Principal Component Analysis - Incomplete CS Notes @ Cornell

PCA finds the low dimensional structure of high dimensional data.

Basic Ideas¶

Whereas k-means clustering sought to partition the data into homogeneous subgroups, principal component analysis (PCA) will seek to find, if it exists, low-dimensional structure in the data set $\{ x\}_{i = 1}^{n}$ ( $x_{i} \in \mathbb{R}^{d}$ ). The features in which the data vary the most describes this lower-dimensional subspace.

PCA finds a low-dimensional representation of the data that captures most of the interesting behavior. Here, “interesting” will be defined as variability. This is analogous to computing “composite” features (i.e. linear combinations of entries in each $x_{i}$ that explain most of the variability in the data.)

Take a simple example: if there exists one unit vector $u \in \mathbb{R}^{d}$ such that $x_{i} \approx \alpha_{i}u$ for some scalar $\alpha_{i}$ , then we can roughly represent all $x_i$ by a much smaller number of “features.” (in this case only one $u$ ) If we accept that $u$ is a valid “feature” for all of our data, we could approximate our data using only the scalar $\alpha_{i}$ to describe how $x_i$ behaves on that feature $u$ . More concisely, we say that the $x_{i}$ approximately lie in $span\{u\}$ , a subspace of dimension 1.

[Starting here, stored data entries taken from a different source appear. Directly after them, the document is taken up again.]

-- ==== Sys2Proof/Machine/Text.lean ====
section
/-! DEFINITION. The Sawmill (07): text to tokens (R181 to R190), token text, release and stop strings (R197 to R200), and
the Teasel's masks and moves (R204 to R210). -/

namespace Sys2Proof.Machine

/-! ### UTF-8 (07 R182) -/

/-- Lead byte: continuation bytes to come, bounds of the first of them, and the bits it gives; none for a byte that starts
no well-formed sequence. -/
def utf8Lead (b : Nat) : Option (Nat × Nat × Nat × Nat) :=
  if b < 0x80 then some (0, 0, 0, b)
  else if 0xC2 ≤ b ∧ b ≤ 0xDF then some (1, 0x80, 0xBF, b - 0xC0)
  else if b = 0xE0 then some (2, 0xA0, 0xBF, 0)
  else if b = 0xED then some (2, 0x80, 0x9F, 0xD)
  else if 0xE1 ≤ b ∧ b ≤ 0xEF then some (2, 0x80, 0xBF, b - 0xE0)
  else if b = 0xF0 then some (3, 0x90, 0xBF, 0)
  else if 0xF1 ≤ b ∧ b ≤ 0xF3 then some (3, 0x80, 0xBF, b - 0xF0)
  else if b = 0xF4 then some (3, 0x80, 0x8F, 4)
  else none

/-- Where a decoder stands inside a sequence: bytes still needed, bounds of the next, bits so far, bytes taken. -/
structure Utf8St where
  need : Nat
  lo : Nat
  hi : Nat
  acc : Nat
  taken : Nat
  deriving DecidableEq, Repr

def Utf8St.start : Utf8St := ⟨0, 0, 0, 0, 0⟩

/-- Code points of a byte string with each maximal subpart of an ill-formed sequence replaced by U+FFFD and marked; and
the state at the end. A sequence cut short at the end is replaced too. -/
def utf8Go : Utf8St → List Byte → List (Nat × Bool) × Utf8St
  | st, [] => (if st.need = 0 then [] else [(0xFFFD, true)], st)
  | st, b :: r =>
    let n := b.toNat
    if st.need ≠ 0 ∧ st.lo ≤ n ∧ n ≤ st.hi then
      let acc := st.acc * 64 + n % 64
      if st.need = 1 then
        let t := utf8Go Utf8St.start r
        ((acc, false) :: t.1, t.2)
      else utf8Go ⟨st.need - 1, 0x80, 0xBF, acc, st.taken + 1⟩ r
    else
      let before := if st.need = 0 then [] else [(0xFFFD, true)]
      match utf8Lead n with
      | none =>
        let t := utf8Go Utf8St.start r
        (before ++ (0xFFFD, true) :: t.1, t.2)
      | some (0, _, _, c) =>
        let t := utf8Go Utf8St.start r
        (before ++ (c, false) :: t.1, t.2)
      | some (k, lo, hi, c) =>
        let t := utf8Go ⟨k, lo, hi, c, 1⟩ r
        (before ++ t.1, t.2)

def utf8Decode (l : List Byte) : List (Nat × Bool) := (utf8Go Utf8St.start l).1

/-- Is the whole string well-formed? -/
def utf8Valid (l : List Byte) : Bool := (utf8Decode l).all fun x => !x.2

/-- Length of a trailing sequence that is valid so far but incomplete (07 R198). -/
def utf8Tail (l : List Byte) : Nat :=
  let st := (utf8Go Utf8St.start l).2
  if st.need = 0 then 0 else st.taken

def utf8Encode (c : Nat) : List Byte :=
  if c < 0x80 then [b8 c]
  else if c < 0x800 then [b8 (0xC0 + c / 64), b8 (0x80 + c % 64)]
  else if c < 0x10000 then [b8 (0xE0 + c / 4096), b8 (0x80 + c / 64 % 64), b8 (0x80 + c % 64)]
  else [b8 (0xF0 + c / 262144), b8 (0x80 + c / 4096 % 64), b8 (0x80 + c / 64 % 64), b8 (0x80 + c % 64)]

/-- Bytes repaired, and the number of replacements (07 R182). -/
def utf8Repair (l : List Byte) : List Byte × Nat :=
  let d := utf8Decode l
  (d.flatMap fun x => utf8Encode x.1, d.countP (·.2))

/-! ### Stages 2 to 5 (07 R183 to R185) -/

/-- Normalisation, lowercasing and meta-space marking (07 R181, R183). -/
def prepareText (t : Tokenizer) (cp : List Nat) : List Nat :=
  let c1 := if t.norm = 1 then Config.nfc cp else if t.norm = 2 then Config.nfkc cp else cp
  let c2 := if t.lower then c1.map Config.simpleLower else c1
  if t.metaSpace then
    let c3 := c2.map fun c => if c = 0x20 then 0x2581 else c
    if c3.isEmpty || c3.head? == some 0x2581 then c3 else 0x2581 :: c3
  else c2

/-- Class of a code point (07 R192). -/
def classOf (t : Tokenizer) (c : Nat) : Nat :=
  t.classes.foldl (fun k e => if e.1 ≤ c then e.2 else k) 0

def isSolo (t : Tokenizer) (k : Nat) : Bool := t.soloMask.getLsbD k
def isDropped (t : Tokenizer) (k : Nat) : Bool := t.dropMask.getLsbD k

/-- The piece of the code points held, if any and not dropped (07 R184). -/
def emitPiece (t : Tokenizer) (rev : List Nat) : List (List Nat) :=
  match rev with
  | [] => []
  | c :: _ => if isDropped t (classOf t c) then [] else [rev.reverse]

/-- The loop of 07 R184; `rev` holds the code points from the start of the piece, last first. -/
def splitGo (t : Tokenizer) : List Nat → List Nat → List (List Nat)
  | rev, [] => emitPiece t rev
  | rev, c :: r =>
    match rev with
    | [] => splitGo t [c] r
    | p :: before =>
      let kp := classOf t p
      let kc := classOf t c
      if kp ≠ kc || isSolo t kc || isSolo t kp then
        if t.join = some kp && t.join ≠ some kc then emitPiece t before ++ splitGo t [c, p] r
        else emitPiece t rev ++ splitGo t [c] r
      else splitGo t (c :: rev) r

/-- A piece cut into parts of at most 4,096 bytes at code points (07 R185), as lists of encoded code points. -/
def cutPiece : List (List Byte) → Nat → List (List Byte) → List (List (List Byte))
  | rev, _, [] => if rev.isEmpty then [] else [rev.reverse]
  | rev, n, c :: r =>
    if 4096 < n + c.length then rev.reverse :: cutPiece [c] c.length r else cutPiece (c :: rev) (n + c.length) r

/-- The parts of a segment's text, each as its code points' bytes, and the number of cuts (07 R184, R185). -/
def piecesOf (t : Tokenizer) (cp : List Nat) : List (List (List Byte)) × Nat :=
  let ps := (splitGo t [] cp).map fun p => cutPiece [] 0 (p.map utf8Encode)
  (ps.flatten, (ps.map fun p => p.length - 1).sum)

/-! ### Encoding a piece (07 R187 to R189) -/

/-- May the id come from text (07, Encoding a piece)? -/
def isLookup (t : Tokenizer) (id : Nat) (str : List Byte) : Bool :=
  !str.isEmpty && t.bos != some id && t.eos != some id && t.pad != some id && t.unk != some id

/-- The lookup token with a string. -/
def lookupToken (t : Tokenizer) (str : List Byte) : Option Nat :=
  if str.isEmpty || decide (255 < str.length) then none
  else (t.vocab.zipIdx.find? fun e => e.1 == str && isLookup t e.2 e.1).map (·.2)

/-- Rank of a pair (07 R187). -/
def mergeRank (t : Tokenizer) (a b : Nat) : Option Nat := t.merges.findIdx? fun m => m.1 == a && m.2.1 == b

/-- Least rank among neighbours and the leftmost place that has it. -/
def bestMerge (t : Tokenizer) : Nat → List Nat → Option (Nat × Nat)
  | _, [] => none
  | _, [_] => none
  | i, a :: b :: r =>
    match mergeRank t a b, bestMerge t (i + 1) (b :: r) with
    | some k, some (k', j) => if k ≤ k' then some (k, i) else some (k', j)
    | some k, none => some (k, i)
    | none, x => x

/-- Merges one at a time, at most `n` of them (07 R187). -/
def bpeMerge (t : Tokenizer) : Nat → List Nat → List Nat
  | 0, ids => ids
  | n + 1, ids =>
    match bestMerge t 0 ids with
    | none => ids
    | some (k, i) => bpeMerge t n (ids.take i ++ (t.merges.getD k (0, 0, 0)).2.2 :: ids.drop (i + 2))

/-- BPE_BYTE. -/
def encodeBpe (t : Tokenizer) (piece : List (List Byte)) : List Nat :=
  let bytes := piece.flatten
  bpeMerge t bytes.length (bytes.map fun b => t.byteMap.getD b.toNat 0)

/-- A Viterbi step of 07 R188: its start boundary and its token, none for UNKNOWN. -/
abbrev ViterbiStep := Nat × Option Nat

/-- Best value and step at end boundary `e` from the values at earlier boundaries (07 R188). -/
def viterbiAt (t : Tokenizer) (piece : List (List Byte)) (best : List W32) (e : Nat) : W32 × ViterbiStep :=
  let try1 := fun (acc : W32 × Option ViterbiStep) (s : Nat) =>
    match lookupToken t ((piece.drop s).take (e - s)).flatten with
    | none => acc
    | some id =>
      let v := add32 (best.getD s infNeg) (t.scores.getD id 0)
      if lt32 acc.1 v then (v, some (s, some id)) else acc
  let a := (List.range e).foldl try1 (infNeg, none)
  let single := lookupToken t (piece.getD (e - 1) [])
  let b := if single.isSome then a else
    let v := add32 (best.getD (e - 1) infNeg) t.unkScore
    if lt32 a.1 v then (v, some (e - 1, none)) else a
  (b.1, b.2.getD (e - 1, single))

/-- Values and steps of boundaries 1 to m, in order. -/
def viterbi (t : Tokenizer) (piece : List (List Byte)) : List (W32 × ViterbiStep) :=
  (List.range piece.length).foldl
    (fun acc k => acc ++ [viterbiAt t piece (0 :: acc.map (·.1)) (k + 1)]) []

/-- Steps read back from boundary `e` to 0. -/
def viterbiBack (steps : List (W32 × ViterbiStep)) : Nat → Nat → List (Nat × Option Nat) → List (Nat × Option Nat)
  | 0, _, acc => acc
  | _, 0, acc => acc
  | n + 1, e, acc =>
    let st := (steps.getD (e - 1) (0, (e - 1, none))).2
    viterbiBack steps n st.1 (st :: acc)

/-- UNIGRAM. -/
def encodeUnigram (t : Tokenizer) (piece : List (List Byte)) : List Nat :=
  (viterbiBack (viterbi t piece) piece.length piece.length []).flatMap fun st =>
    match st.2 with
    | some id => [id]
    | none =>
      if t.byteFallback then (piece.getD st.1 []).map fun b => t.byteMap.getD b.toNat 0
      else [t.unk.getD 0]

/-- Longest match of at most `k` code points from a position (07 R189). -/
def longestMatch (t : Tokenizer) (pre : List Byte) (rest : List (List Byte)) : Nat → Option (Nat × Nat)
  | 0 => none
  | k + 1 =>
    match lookupToken t (pre ++ (rest.take (k + 1)).flatten) with
    | some id => some (id, k + 1)
    | none => longestMatch t pre rest k

/-- Tokens of a word from a position on; none when some position has no match (07 R189). -/
def wordTokens (t : Tokenizer) : Nat → Bool → List (List Byte) → Option (List Nat)
  | 0, _, rest => if rest.isEmpty then some [] else none
  | n + 1, first, rest =>
    if rest.isEmpty then some [] else
      match longestMatch t (if first then [] else t.contPrefix) rest rest.length with
      | none => none
      | some (id, k) => (wordTokens t n false (rest.drop k)).map (id :: ·)

/-- WORDPIECE. -/
def encodeWord (t : Tokenizer) (piece : List (List Byte)) : List Nat :=
  if t.maxWordChars < piece.length then [t.unk.getD 0]
  else (wordTokens t piece.length true piece).getD [t.unk.getD 0]

/-- A piece under the table's algorithm. -/
def encodePiece (t : Tokenizer) (piece : List (List Byte)) : List Nat :=
  if t.algo = 1 then encodeBpe t piece else if t.algo = 2 then encodeUnigram t piece else encodeWord t piece

/-- What a lane gives for a segment: its text tokens, repairs and piece cuts (07 R181). -/
structure Tokenized where
  tokens : List Nat
  repaired : Nat
  cuts : Nat
  deriving DecidableEq, Repr

def tokenizeText (t : Tokenizer) (text : List Byte) : Tokenized :=
  let d := utf8Decode text
  let ps := piecesOf t (prepareText t (d.map (·.1)))
  { tokens := ps.1.flatMap (encodePiece t), repaired := d.countP (·.2), cuts := ps.2 }

/-- The segment's token list with its special tokens under a limit, and TRUNC (07 R190). -/
def limitTokens (bos eos : Option Nat) (maxTokens : Nat) (text : List Nat) : List Nat × Bool :=
  let b := bos.toList
  let e := eos.toList
  let full := b ++ text ++ e
  if full.length ≤ maxTokens then (full, false)
  else if maxTokens = 1 && !b.isEmpty && !e.isEmpty then (b, true)
  else (b ++ text.take (maxTokens - b.length - e.length) ++ e, true)

/-! ### The Planer (07 R197 to R200) -/

/-- U+2581 in a byte string made 0x20 (07 R197). -/
def unmeta : List Byte → List Byte
  | 0xE2 :: 0x96 :: 0x81 :: r => 0x20 :: unmeta r
  | b :: r => b :: unmeta r
  | [] => []

/-- Text of a generated token (07 R197). -/
def tokenText (t : Tokenizer) (tok : Nat) (first : Bool) : List Byte :=
  if t.eos = some tok || t.bos = some tok || t.pad = some tok then []
  else
    let str := t.vocab.getD tok []
    let rest := if t.metaSpace && first && str.take 3 == [0xE2, 0x96, 0x81] then str.drop 3 else str
    let out :=
      if t.algo = 3 then
        if !t.contPrefix.isEmpty && t.contPrefix.isPrefixOf str then str.drop t.contPrefix.length
        else if first then rest else 0x20 :: str
      else rest
    if t.metaSpace then unmeta out else out

/-- The Planer's state for a request: unreleased bytes, released text, replacements, and whether a release was cut at the
text reserve (07 R198, 11 R297). -/
structure PlanerSt where
  u : List Byte
  text : List Byte
  repaired : Nat
  full : Bool
  deriving DecidableEq, Repr

/-- Longest leading part of some encoded code points that fits `room` bytes. -/
def fitPoints : Nat → List (List Byte) → List Byte × Bool
  | _, [] => ([], true)
  | room, c :: r =>
    if c.length ≤ room then
      let t := fitPoints (room - c.length) r
      (c ++ t.1, t.2)
    else ([], false)

/-- Release the first `n` bytes of u, repaired, within the text reserve (07 R198; 11 R297). Replacements in the part that the full
reserve discards are counted too: DESIGN CHOICE, R198 does not say (log 106). -/
def planerRelease (reserve : Option Nat) (n : Nat) (p : PlanerSt) : PlanerSt :=
  let d := utf8Decode (p.u.take n)
  let pts := d.map fun x => utf8Encode x.1
  let fit := match reserve with
    | none => (pts.flatten, true)
    | some lim => fitPoints (lim - p.text.length) pts
  { u := p.u.drop n, text := if p.full then p.text else p.text ++ fit.1, repaired := p.repaired + d.countP (·.2), full := p.full || !fit.2 }

/-- Longest stop string that ends at the end of u (07 R199). -/
def stopEnding (stops : List (List Byte)) (u : List Byte) : Nat :=
  stops.foldl (fun m x => if m < x.length && x.isSuffixOf u then x.length else m) 0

This is illustrated in the next figure, where we see two dimensional data that approximately lies in a one dimensional subspace $span\{v\}$ . If we know what $v$ is, we can approximate all data using only $\alpha$ .

Figure 9: An example where two dimensional data approximately lies ina one dimensional subspace.

Centering the data¶

Typically in unsupervised learning, we are interested in understanding relationships between data points and not necessarily bulk properties of the data. If the data has a sufficiently large mean, i.e. $\mu = \frac{1}{n}\sum\limits_{i}x_{i}$ is sufficiently far from zero, the best approximation of each data point is roughly $\mu$ .

Figure 10: For data with a non-zero mean the best approximation isachieved using a vector similar to the mean; in contrast, most of theinteresting behavior in the data may occur in completely differentdirections.

Therefore, to actually understand the relationship between features we would like to center our data before applying PCA by deleting the mean from data. Specifically, we let

{\hat{x}}_{i} = x_{i} - \mu

(1)

where $\mu = \frac{1}{n}\sum\limits_{i}x_{i}.$ We now simply work with the centered feature vectors $\{{\hat{x}}_{i}\}_{i = 1}^{n}$ and will do so throughout the remainder of these notes.

Maximizing the variance¶

Describing Problem¶

To do PCA, we want to find a small set of composite features that capture most of the variability in the data. To illustrate this point, we will first consider finding a single composite feature that captures the most variability in the data set, then proceed to find the 2nd one, 3rd one...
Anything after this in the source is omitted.